I also have switched my copper piping to cpvc piping.
The #4 copper wire was attached to a copper pipe  and now obviously cannot be attached to the cpvc... my question is can I run this braided copper to an outside ground rod and call it a day? Or is there more???


----------



## joecaption (Jan 27, 2011)

Grounding needs to be done way back at the main incoming power panel.
Grounding to pipes has not been legal for many many years.
And since no one here can see what you have and it would be a real danger to anyone living in this house with out a proper ground I'd suggest you call a real electrician.


----------



## ajaynejr (Jan 28, 2011)

Drive two ground rods at least six feet apart. (In some cases, where the ground conductivity is really good, one will suffice.)

The grounding electrode system of a house starts with this:
1.  The panel ground terminal strip (ground bus)
2.  A grounding electrode which may be either the main cold water pipe provided it is metal and is buried outside for at least 10 feet, or two  ground rods,
3.  A #6* copper wire running non-stop between the above two items. 

If the main water feed entering the house has been replaced by plastic, you need to have ground rods for an alternate grounding electrode.

If you started out with ground rods, the metal parts of the plumbing system in the basement must be bonded to the grounding electrode system using #6* copper wires as needed. Using clamps, put a #6 jumper wire across the water meter inlet and outlet and across the water heater (cold) inlet and (hot) outlet.

If you have additional ground rods, say for cable TV, these must be tied (bonded) to the above. A ground rod in a detached garage or other building is bonded using the ground wire in the power feed over from the main house. Exception: No bonding needed where the wiring to the main house was grandfathered to not need a ground wire back to the house.

If A is bonded to B and B is bonded to C then A is bonded to C. So if a metal water pipe going upstairs is jumpered using a wire past a plastic section of pipe and clamped to the wire in part 3 above then that metal pipe is bonded to the panel ground.

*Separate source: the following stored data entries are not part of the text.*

/-- The precise trap of a pending destination (R383), for the head of a queue. -/
def State.trapPending (s : State) (c e : Nat) (w : QWord) (d : PendDest) : State :=
  let s := { s with cur := ⟨c, e, w, { (s.core c).queue e with guard := none }⟩ }
  s.trap 0x06 (missInfo 3 d.index s.tide (s.core c).tbase)

/-- The tiles that a word reads: all that it touches, but for the destinations that it only writes. -/
def tilesRead : Instr → List Nat
  | .vfma a b c d e f g h i => (operands (.vfma a b c d e f g h i)).tiles
  | .vsel a b c d e f g h => (operands (.vsel a b c d e f g h)).tiles
  | .vsortk _ _ a _ _ _ _ _ => [a.toNat]
  | .tmkv _ _ y => [y.toNat]
  | .updr _ _ _ z _ => [z.toNat]
  | .stt _ t _ _ _ _ | .redRow _ t _ _ _ _ | .sct _ t _ _ _ | .bws _ t _ => [t.toNat]
  | i => (operands i).tiles.drop 1

/-- An absent tile that a handler's word reads where software reloads tiles (R146): a handler reloads one
by writing it. A tile that is not configured, before it in the order of the operands, traps first (R341). -/
def Core.absentRead (k : Core) (w : QWord) : Option Nat :=
  let reads := (w.instr.map tilesRead).getD []
  let absent (n : Nat) : Bool := (k.tile n).a && reads.contains n
  if k.mode == .handler && k.trest && !k.barred w then
    (w.operands.tiles.find? (fun n => !(k.tile n).c || absent n)).filter (fun n => (k.tile n).c)
  else none

/-- A word that its guard holds back (R298); a gate-class one leaves its segment a plain gate. -/
def State.guardedOff (s : State) (c e : Nat) (g : Option QWord) (w : QWord) : State :=
  let s := s.begin c e g w
  if w.operands.gate then
    s.modCore c (fun k => { k with stream := { k.stream with
      gate := { k.stream.gate with word := some w.addr } } })
  else s

/-- The head of a queue issues: the instruction whose meaning follows, if any, and the state. -/
def State.issueHead (s : State) (c e : Nat) : Option Instr × State :=
  let k := s.core c
  let q := k.queue e
  match q.head with
  | none => (none, s)
  | some (g, w) =>
    match s.fateOf c e g w with
    | some (code, info) => (none, s.stopGroup c e code info)
    | none =>
      match g.bind QWord.instr, q.guard with
      | some i, none =>
        match k.tooSoon (s.horizon c) s.tide (((operands i).reads).map PendDest.reg) with
        | some d => (none, s.trapPending c e w d)
        | none => (some i, { s with cur := ⟨c, e, w, { q with guard := none }⟩ })
      | _, run =>
        if run.getD true then
          match k.tooSoon (s.horizon c) s.tide (k.touches none w) with
          | some d => (none, s.trapPending c e w d)
          | none =>
            match k.absentRead w with
            | some n => (none, { s with cur := ⟨c, e, w, { q with guard := none }⟩ }.trap 0x08 (w64 (n + 16)))
            | none => (w.instr, s.begin c e g w)
        else (none, s.guardedOff c e g w)

/-! ### Presence (R133, R134, R146) -/

/-- Whether a word is RRES. -/
def isRres (w : QWord) : Bool :=
  match w.instr with
  | some (.rres ..) => true
  | _ => false

/-- Words of a ring that a queue issues before a place among its words, and that reserve a slot as RRES or read the
next one as an M word. -/
def ringsBefore (ws : List (Option QWord × QWord × Nat)) (n : Nat) (rres : Bool) (i : Nat) : Nat :=
  (ws.take i).countP (fun x => x.2.1.operands.ring == some n && isRres x.2.1 == rres)

/-- Ring publications and releases that perform at a tide (R147). -/
def Core.publishing (k : Core) (n t : Nat) : Ring :=
  (k.dueAt t).foldl (fun r p =>
    match p.op with
    | .ringPublish m q => if m = n && (r.publishFault q).isNone then r.publish q else r
    | .ringRelease m q => if m = n && (r.releaseFault q).isNone then r.release q else r
    | _ => r) (k.ring n)

/-- The ring operands of a word that are not there: `i` is its place among the words of its queue. -/
def Core.ringMissing (k : Core) (c tide : Nat) (ws : List (Option QWord × QWord × Nat)) (i : Nat)
    (w : QWord) : List Missing :=
  match w.instr, w.operands.ring with
  | some (.rres ..), some n =>
    let r := k.publishing n tide
    let p := r.rsv + BitVec.ofNat 32 (ringsBefore ws n true i + k.reserving n)
    if r.enabled && decide (r.slots ≤ (p - r.rel).toNat) then [.room c n p] else []
  | some (.rpub ..), _ => []
  | some (.rrel ..), _ => []
  | some (.rcon ..), _ => []
  | some _, some n =>
    let r := k.publishing n tide
    let p := r.mPosition + BitVec.ofNat 32 (ringsBefore ws n false i)
    if r.enabled && decide (r.filled ≤ (p - r.con).toNat) then [.slot c n p] else []
  | _, _ => []

/-- Pending destinations of a word that issues at t. -/
def Core.destMissing (k : Core) (c h t : Nat) (ds : List PendDest) : List Missing :=
  (k.pend.filter (fun p => ds.contains p.dest && decide (p.marked + h < t) &&
    !((p.fixed.map (fun f => decide (f < t))).getD false))).map (fun p => .dest c p.dest)

/-- Absent tiles of a word, where the hardware reloads them. -/
def Core.tileMissing (k : Core) (c : Nat) (ts : List Nat) : List Missing :=
  if k.trest then []
  else (ts.eraseDups.filter (fun n => (k.tile n).a)).map (fun n => .tile c n)

/-- Whether a Y word makes an access at a fixed tide: of scratchpad or cohort memory, or of a flag within the
gang, whose virtual core ids `gang` holds of. -/
def timedWord (k : Core) (gang : Nat → Bool) : Instr → Bool
  | .ldaq _ _ a _ _ _ _ => timed a
  | .strl _ _ a _ _ _ => timed a
  | .atom _ _ a _ _ _ _ => timed a
  | .cas _ _ a _ _ _ => timed a
  | .rul _ a _ _ => timed a
  | .wul _ a _ _ => timed a
  | .fill _ a _ _ _ => timed a
  | .sigf _ _ a _ _ => !wbit (k.reg a.toNat) 8 || gang (wbits (k.reg a.toNat) 7 0)
  | _ => false
where
  timed (a : BitVec 5) : Bool :=
    match spaceOf (k.reg a.toNat) with
    | .global _ => false
    | _ => true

Metal plumbing upstairs electrically isolated because of plastic pipe sections should be bonded using jumper wires more or less following the pipes down to the basement. These wires should be at least the size of the largest branch circuit wiring passing near the respective pipes (typically #12). Clamp the other end to a pipe that is bonded or to somewhere on the grounding electrode system described above.

Gas piping must be bonded to the grounding electrode system also. But if you have a gas appliance with electrical components, then the ground wire in the cable or conduit feeding that appliance and going back to the panel is a good enough bonding.

* The connection to the entering water pipe (if metal) must be within 5 feet of where it enters and before the water meter. For services greater than 100 amps those bonding wire(s) between the entering water pipe and the panel need to be #4 copper.


----------



## frozenstar (Feb 4, 2011)

That was a very nice and detailed response ajaynejr...


----------